The Group is exposed to market risk, credit risk and liquidity risk. The risks are monitored by appropriate management at each level. The Group’s financial risk activities are governed by appropriate policies and procedures, and financial risks are identified, measured and managed in accordance with the Group’s policies. The Supervisory Board reviews and approves the policies for managing each of these risks, which are summarized below.

Market risk

Market risk is the risk that the fair value of future cash flows of a financial instrument will fluctuate because of changes in market prices. The Group’s market risk relates to foreign currency risks. Financial instruments affected by foreign currency risk include cash and cash equivalents, trade and other receivables and trade and other payables. The Group does not hedge its foreign currency risk.

Foreign currency risk

Foreign currency risk is the risk that the fair value or future cash flows of an exposure will fluctuate because of changes in foreign exchange rates.

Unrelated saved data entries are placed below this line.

-- ==== Sys2Proof/Tests/Slice0.lean ====
section
/-! SUPPORT. Tests on one step each, their expected results the worked examples of spec/ (the rule is named), the WellFormed
smoke, decoding of words written out from spec/30_encoding.md, and a witness for the hypotheses of each statement. -/

-- The many small theorems of this file are elaborated one after another.
set_option Elab.async false

namespace Sys2Proof.Tests

open Sys2Proof.Machine

/-! ## Helpers -/

/-- `s` with these bytes at consecutive storage addresses from `addr` on. -/
def withBytes (addr : Nat) (bytes : List Byte) (s : State) : State :=
  match bytes with
  | [] => s
  | b :: rest => withBytes (addr + 1) rest { s with mem := Memory.write s.mem addr b }

/-- What `view` shows of the state after one step of `s` with `code` at PC. -/
def after {α : Type} (code : List Byte) (s : State) (view : State → α) : Option α :=
  match step (withBytes s.pc.toNat code s) with
  | .next t => some (view t)
  | _ => none

/-- What `view` shows of the report of a step of `s` with `code` at PC. -/
def report {α : Type} (code : List Byte) (s : State) (view : StepReport → α) : Option α :=
  match engineStep (withBytes s.pc.toNat code s) with
  | .next r => some (view r)
  | _ => none

/-- The state after reset. -/
abbrev base : State := State.reset

/-- The byte at a storage address. -/
def byteAt (t : State) (addr : Nat) : Byte := Memory.read t.mem addr

/-! ## WellFormed: the one check, and the term it refuses -/

theorem test_wellFormed_refuses_a_defined_byte : Instr.wellFormed (.undefined 0x00) = false := by decide
theorem test_wellFormed_refuses_the_prefix : Instr.wellFormed (.undefined 0xCB) = false := by decide
theorem test_wellFormed_accepts_the_eleven : (undefinedOpcodes.map fun b => Instr.wellFormed (.undefined b)) = List.replicate 11 true := by
  decide
theorem test_wellFormed_accepts_every_immediate : Instr.wellFormed (.ld_A_d8 0xFF) = true := by decide

/-! ## Decoding: bytes written from R70 to R75 -/

theorem test_decode_ld_r_r : decode [0b01001000] = .ok (.ld_C_B, []) := by decide
theorem test_decode_ld_r_d8 : decode [0b00101110, 0x7F] = .ok (.ld_L_d8 0x7F, []) := by decide
theorem test_decode_ld_r_atHL : decode [0b01011110] = .ok (.ld_E_atHL, []) := by decide
theorem test_decode_ld_atHL_r : decode [0b01110100] = .ok (.ld_atHL_H, []) := by decide
theorem test_decode_ld_atHL_d8 : decode [0b00110110, 0x42] = .ok (.ld_atHL_d8 0x42, []) := by decide
theorem test_decode_ld_a16_A : decode [0b11101010, 0x07, 0xFF] = .ok (.ld_atA16_A 0xFF07, []) := by decide
theorem test_decode_ldh : decode [0b11100000, 0x0F] = .ok (.ldh_atA8_A 0x0F, []) := by decide
theorem test_decode_ld_rr_d16 : decode [0b00110001, 0xFE, 0xFF] = .ok (.ld_SP_d16 0xFFFE, []) := by decide
theorem test_decode_ld_a16_SP : decode [0b00001000, 0x00, 0xC1] = .ok (.ld_atA16_SP 0xC100, []) := by decide
theorem test_decode_push : decode [0b11010101] = .ok (.push_DE, []) := by decide
theorem test_decode_pop : decode [0b11110001] = .ok (.pop_AF, []) := by decide
theorem test_decode_alu_r : decode [0b10010011] = .ok (.sub_E, []) := by decide
theorem test_decode_alu_d8 : decode [0b11101110, 0x0F] = .ok (.xor_d8 0x0F, []) := by decide
theorem test_decode_inc : decode [0b00110100] = .ok (.inc_atHL, []) := by decide
theorem test_decode_dec : decode [0b00111101] = .ok (.dec_A, []) := by decide
theorem test_decode_add_HL : decode [0b00011001] = .ok (.add_HL_DE, []) := by decide
theorem test_decode_inc_rr : decode [0b00100011] = .ok (.inc_HL, []) := by decide
theorem test_decode_dec_rr : decode [0b00001011] = .ok (.dec_BC, []) := by decide
theorem test_decode_rotate_A : decode [0b00011111] = .ok (.rra, []) := by decide
theorem test_decode_shift : decode [0b11001011, 0b00101111] = .ok (.sra_A, []) := by decide
theorem test_decode_bit : decode [0b11001011, 0b01111100] = .ok (.bit_7_H, []) := by decide
theorem test_decode_res : decode [0b11001011, 0b10000110] = .ok (.res_0_atHL, []) := by decide
theorem test_decode_set : decode [0b11001011, 0b11010110] = .ok (.set_2_atHL, []) := by decide
theorem test_decode_jp_cc : decode [0b11011010, 0x00, 0x03] = .ok (.jp_C_a16 0x0300, []) := by decide
theorem test_decode_jr_cc : decode [0b00110000, 0xFB] = .ok (.jr_NC_r8 0xFB, []) := by decide
theorem test_decode_call_cc : decode [0b11001100, 0x34, 0x12] = .ok (.call_Z_a16 0x1234, []) := by decide
theorem test_decode_ret_cc : decode [0b11000000] = .ok (.ret_NZ, []) := by decide
theorem test_decode_rst : decode [0b11111111] = .ok (.rst_38H, []) := by decide
theorem test_decode_halt : decode [0b01110110] = .ok (.halt, []) := by decide
theorem test_decode_stop_any_pad : decode [0b00010000, 0xA5] = .ok (.stop 0xA5, []) := by decide
theorem test_decode_undefined : decode [0xFD] = .ok (.undefined 0xFD, []) := by decide
theorem test_decode_too_short : decode [0xC3, 0x50] = .error .tooShort := by decide
theorem test_tableWord_prefix_high : decodeTableWord 16 0xCB7C = some .bit_7_H := by decide
theorem test_tableWord_first_byte_low : decodeTableWord 24 0x895F11 = some (.ld_DE_d16 0x895F) := by decide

As the Group operates in multiple countries, the exposure to foreign currency is inherent and is part of the day to day business. The principle characteristics are summarized below:

-Cash is held in Euros and US dollars at the Group level

-Each foreign entity is funded by Group loans, in Euros or US dollars, on average every quarter based on a detailed cash flow forecast

Foreign currency sensitivity:

The following tables demonstrate the sensitivity to a reasonably possible change in Euros and US dollars and major currencies by the Group (EGP, ZAR, NGN, MAD, GHS, KES, AED), with all other variables held constant. The Group’s exposure to foreign currency changes for all other currencies is not material.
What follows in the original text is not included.